Question about solution in 6.8

I have a question about the solution to 6.8 “Buy and Sell a Stock Twice”. I understand that the problem can be completed in O(n) time, but I don’t see why you need two traversals through the array. The way I solved it was to maintain an array of the highest profit seen so far at each i, the index of the minimum so far and the overall profit. My traversal, in ruby, looks like this:

(1...array.size).each do |i|
  current_profit = array[i] - min_value
  profits[i] = [current_profit, profits[i-1]].max
  previous_max = profits[min_index]
  overall_profit = [current_profit + previous_max, overall_profit].max
  if array[i] < array[min_index]
    min_index = i
  end
end

The general approach is to calculate the profit at each i and then add the best profit before the current min_index. Is there a case that breaks my solution?

Hey Kavinder,

Thanks for your question, and it is an interesting idea for sure. It seems a good idea but I am not sure how the ruby code works very clearly. However, after examining the code, I don’t know how you update min_value. This introduces a concern that previous_max may use use the same min_value or min_value that is illegal—your algorithm may have something like buy, buy, sale, sale, which is illegal in our problem definition. The problem requires you to buy, sell, buy, sell; otherwise, you might just use the answer from “Buy and Sell Stock Once” times 2 as the answer of this problem (i.e., buy twice at the lowest point, and sell twice in the highest point).

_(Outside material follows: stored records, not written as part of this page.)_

-- ==== Sys2Proof/Machine/Dispatch.lean ====
section
/-!
DEFINITION. The dispatch: one arm per command, each one direct call of the command's meaning.
-/
namespace Sys2Proof.Machine
open Sys2Proof
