/-- The event ring and the tallies (R478-R480, R482, R483, R487-R489): a disabled code leaves nothing; with the ring off, or full with 1,024 records held, a record is discarded, counted and remembered; else it is written at TAIL with the lap's PHASE, its message with the
address and data of its table entry after it, or held, and it is lost on a port whose link is held down; enabling starts the ring anew, disabling discards what is held; freed space takes the held records in order; a holdoff that ends sends one message; a snapshot latches every tally, CLEAR restarts the counts and keeps the sticky bits. That a record and a message are lost on a port whose link is held down is PRESUMED (log 10); when EVENT_LOST is
written and what a hold-off counts are the model's readings (log 41), and so is what a snapshot latches while BUSY (log 42). -/
def Obligations.EventsAndSnapshots : Prop :=
  (∀ (r : EvRec) (s : State), r.code < 65536 → let on := fld (s.reg .evtEnable [r.code / 256]) (r.code % 256) 1
    let tail := s.rf .evtRingTail [] 0 32
    let n := 2 ^ s.rf .evtRingCtrl [] 16 5
    let vec := (s.rf .evtRoute [r.code / 256] 0 11 + (r.index &&& s.rf .evtRoute [r.code / 256] 16 11)) % 2048
    (on = 0 → s.emit r = s) ∧
    (on = 1 → s.flag .evtRingCtrl [] 63 = false ∨ 1024 ≤ s.ev.held.length → let s' := s.emit r
      s'.ev = { s.ev with lostSince := s.ev.lostSince + 1 } ∧ s'.flag .evtRingCtrl [] 62 = true ∧ s'.tallyAt (regOff .evtLost []) = (s.tallyAt (regOff .evtLost [])).add 1 ∧ s' = { s with ctl := s'.ctl, tally := s'.tally, ev := s'.ev }) ∧
    (on = 1 → s.flag .evtRingCtrl [] 63 = true → s.ringFull = true → s.ev.held.length < 1024 → s.emit r = { s with ev := { s.ev with held := s.ev.held ++ [r] } }) ∧
    (on = 1 → s.flag .evtRingCtrl [] 63 = true → s.ringFull = false → s.ev.held = [] → s.ev.lostSince = 0 → let s' := s.emit r
      let entry := ((s.ctlRaw (msixOff s.evPort vec - 8)).toNat, fld (s.ctlRaw (msixOff s.evPort vec)).toNat 0 32)
      (s.linkHeld s.evPort = false → s'.bytes (hostKey (s.reg .evtRingBase [] + 32 * (tail % n))) 32 = (r.bytes (if tail / n % 2 = 0 then 1 else 0)).map (· % 256)) ∧ (s.linkHeld s.evPort = true → s'.mem = s.mem) ∧ s'.rf .evtRingTail [] 0 32 = (tail + 1) % 2 ^ 32 ∧ s'.ev.held = [] ∧
      (∀ k, deviceKey k → s'.byte k = s.byte k) ∧ (∀ o, o ≠ regOff .evtRingTail [] → s'.ctlRaw o = s.ctlRaw o) ∧
      ((∀ h ∈ s.ev.holdoff, h.1 ≠ vec) → (s.cfg s.evPort).msixEnable = true → (s.cfg s.evPort).funcMask = false → s.msixMasked s.evPort vec = false →
        s'.out = s.out ++ (if s.linkHeld s.evPort then [] else [.msix s.evPort vec entry.1 entry.2]) ∧ (s.rf .evtModerate [] 0 16 ≠ 0 → (vec, false) ∈ s'.ev.holdoff)) ∧
      ((∀ h ∈ s.ev.holdoff, h.1 ≠ vec) → (s.cfg s.evPort).msixEnable = true → (s.cfg s.evPort).funcMask = true ∨ s.msixMasked s.evPort vec = true → s'.out = s.out ∧ (s.evPort, vec) ∈ s'.ev.msixPending ∧ s'.ev.holdoff = s.ev.holdoff) ∧
      ((∀ h ∈ s.ev.holdoff, h.1 ≠ vec) → (s.cfg s.evPort).msixEnable = false → s'.out = s.out ∧ s'.ev.msixPending = s.ev.msixPending ∧ s'.ev.holdoff = s.ev.holdoff) ∧
      ((∃ h ∈ s.ev.holdoff, h.1 = vec) → s'.out = s.out ∧ (vec, true) ∈ s'.ev.holdoff))) ∧
  (∀ (acc : Acc) (v : Word) (s : State), HostOpen 0 .evtRingCtrl [] acc v.toNat s → let s1 := s.ctlApply .evtRingCtrl [] acc v.toNat
    let s2 := s1.setRf .evtRingCtrl [] 16 5 (max 6 (min 20 (s1.rf .evtRingCtrl [] 16 5)))
    let was := s.flag .evtRingCtrl [] 63
    let now := s1.flag .evtRingCtrl [] 63
    (was = false → now = false → exec (.eventRingEnable acc v) s = .next s2) ∧
    (was = false → now = true → s.ev.lostSince = 0 → s.ev.held = [] → s.isl.fallback = none → ∃ s', exec (.eventRingEnable acc v) s = .next s' ∧ s'.rf .evtRingHead [] 0 32 = 0 ∧ s'.rf .evtRingTail [] 0 32 = 0 ∧
      s'.flag .evtRingCtrl [] 63 = true ∧ 6 ≤ s'.rf .evtRingCtrl [] 16 5 ∧ s'.rf .evtRingCtrl [] 16 5 ≤ 20 ∧ s' = { s with ctl := s'.ctl }) ∧
    (was = false → now = true → s2.linkHeld s2.evPort = false → 0 < s.ev.lostSince → s.ev.lostSince < 2 ^ 64 → s.ev.held = [] → s.isl.fallback = none → ∃ s', exec (.eventRingEnable acc v) s = .next s' ∧ s'.rf .evtRingTail [] 0 32 = 1 ∧ s'.ev.lostSince = 0 ∧
      s'.bytes (hostKey (s.reg .evtRingBase [])) 32 = leBytes 2 3 ++ [1, 0] ++ leBytes 4 0 ++ leBytes 8 s.time ++ leBytes 8 s.ev.lostSince ++ leBytes 8 0) ∧
    let moved : Prop := s2.rf .evtRingCtrl [] 56 1 ≠ s.rf .evtRingCtrl [] 56 1 ∨ s2.rf .evtRingCtrl [] 16 5 ≠ s.rf .evtRingCtrl [] 16 5
    (was = true → moved → exec (.eventRingEnable acc v) s = .fault (.undefined (.ub 59))) ∧
    (was = true → now = true → ¬ moved → exec (.eventRingEnable acc v) s = .next s2) ∧
    (was = true → now = false → ¬ moved → (s.tallyAt (regOff .evtLost [])).count + s.ev.held.length ≤ 0xFFFFFFFF → ∃ s', exec (.eventRingEnable acc v) s = .next s' ∧ s'.flag .evtRingCtrl [] 63 = false ∧ s'.ev = { s.ev with held := [], lostSince := s.ev.lostSince + s.ev.held.length } ∧
      s'.tallyAt (regOff .evtLost []) = (s.tallyAt (regOff .evtLost [])).add s.ev.held.length ∧ (s.ev.held ≠ [] → s'.flag .evtRingCtrl [] 62 = true))) ∧
  (∀ (acc : Acc) (v : Word) (s : State), HostOpen 0 .evtRingHead [] acc v.toNat s → let s1 := s.ctlApply .evtRingHead [] acc v.toNat
    let used := (s1.rf .evtRingTail [] 0 32 + 2 ^ 32 - s1.rf .evtRingHead [] 0 32) % 2 ^ 32
    (s.flag .evtRingCtrl [] 63 = false → used ≤ 2 ^ s.rf .evtRingCtrl [] 16 5 → exec (.eventRingHeadWrite acc v) s = .next s1) ∧
    (2 ^ s.rf .evtRingCtrl [] 16 5 < used → exec (.eventRingHeadWrite acc v) s = .fault (.undefined (.ub 59))) ∧
    (s.flag .evtRingCtrl [] 63 = true → used ≤ 2 ^ s.rf .evtRingCtrl [] 16 5 → s.ev.held.length ≤ 1024 → ∃ s' sent, exec (.eventRingHeadWrite acc v) s = .next s' ∧ s.ev.held = sent ++ s'.ev.held ∧
      (s'.ringFull = true ∨ (s'.ev.held = [] ∧ s'.ev.lostSince = 0)) ∧ s'.reg .evtRingHead [] = s1.reg .evtRingHead [] ∧
      s'.rf .evtRingTail [] 0 32 = (s.rf .evtRingTail [] 0 32 + sent.length + (if s'.ev.lostSince = s.ev.lostSince then 0 else 1)) % 2 ^ 32 ∧ ∀ k, deviceKey k → s'.byte k = s.byte k)) ∧
  (∀ (vec : Fin 2048) (s : State), (∀ h ∈ s.ev.holdoff, h.1 ≠ vec.val) → exec (.holdoffEnd vec) s = .next s) ∧
  (∀ (vec : Fin 2048) (b : Bool) (s : State), s.ev.holdoff.find? (fun h => h.1 == vec.val) = some (vec.val, b) → let may := (s.cfg s.evPort).msixEnable && !(s.cfg s.evPort).funcMask && !s.msixMasked s.evPort vec
    ∃ s', exec (.holdoffEnd vec) s = .next s' ∧
    s'.ev.holdoff = s.ev.holdoff.filter (fun h => h.1 != vec.val) ++ (if b = true ∧ may = true ∧ s.rf .evtModerate [] 0 16 ≠ 0 then [(vec.val, false)] else []) ∧
    (s'.out = s.out ++ if b = true ∧ may = true ∧ s.linkHeld s.evPort = false then [.msix s.evPort vec (s.ctlRaw (msixOff s.evPort vec - 8)).toNat (fld (s.ctlRaw (msixOff s.evPort vec)).toNat 0 32)] else []) ∧ s' = { s with out := s'.out, ev := s'.ev }) ∧
  (∀ (clear : Bool) (s : State), HostOpen 0 .evtSnapCtrl [] .full (if clear then 0xC000000000000000 else 0x8000000000000000) s → let row : Instr := if clear then .snapshotClear else .snapshot
    (s.snap ≠ none → exec row s = .next s) ∧
    (s.snap = none → tblWf (fun _ => Tally.zero) s.tally → (∀ e ∈ s.tally, isTallyOff e.1 = true) → ∃ s1 : State, exec row s = .next s1 ∧ s1.snap ≠ none ∧ s1.flag .evtSnapCtrl [] 61 = true ∧ (∀ o, s1.tallyAt o = if clear then { s.tallyAt o with count := 0 } else s.tallyAt o) ∧
      (∀ o, o ≠ regOff .evtSnapCtrl [] → s1.ctlRaw o = s.ctlRaw o) ∧ ∃ s2, exec .snapshotComplete s1 = .next s2 ∧ s2.snap = none ∧ s2.flag .evtSnapCtrl [] 61 = false ∧ s2.reg .evtSnapTime [] = s.time % 2 ^ 64 ∧ s2.tally = s1.tally ∧
      ∀ o, isTallyOff o = true → s2.ctlRaw o = BitVec.ofNat 64 ((s.tallyAt o).count + bit (s.tallyAt o).sticky * 2 ^ 32))) ∧
  (∀ s : State, s.snap = none → exec .snapshotComplete s = .next s) ∧
  (∀ (off : Nat) (s : State), isTallyOff off = false → exec (.saturatedClear off) s = .next s) ∧
  (∀ (n : RegName) (idx : List Nat) (s : State), isTally n = true → regFind (regOff n idx) = some (n, idx) → HostOpen 0 n idx .full (2 ^ 32) s → ∃ s', exec (.saturatedClear (regOff n idx)) s = .next s' ∧
    s'.tallyAt (regOff n idx) = { s.tallyAt (regOff n idx) with sticky := false } ∧ s'.flag n idx 32 = false ∧ s'.rf n idx 0 32 = s.rf n idx 0 32 ∧ (∀ o, o ≠ regOff n idx → s'.tallyAt o = s.tallyAt o ∧ s'.ctlRaw o = s.ctlRaw o) ∧
    s' = { s with ctl := s'.ctl, tally := s'.tally }) ∧
  ∀ (t : Tally) (n : Nat), t.count ≤ 0xFFFFFFFF → t.add n = ⟨min (t.count + n) 0xFFFFFFFF, t.sticky || decide (0xFFFFFFFF < t.count + n)⟩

Since your code is not complete, and another easy way to examine your idea is to write a simple O(n^2) checker to compare your program with that. If you don’t know how that works, you can download the code from our Github to see how we examine the solution by using this simple O(n^2) checker.

Please feel free to let me know what you think, and I am looking forward to your idea, which is interesting for sure!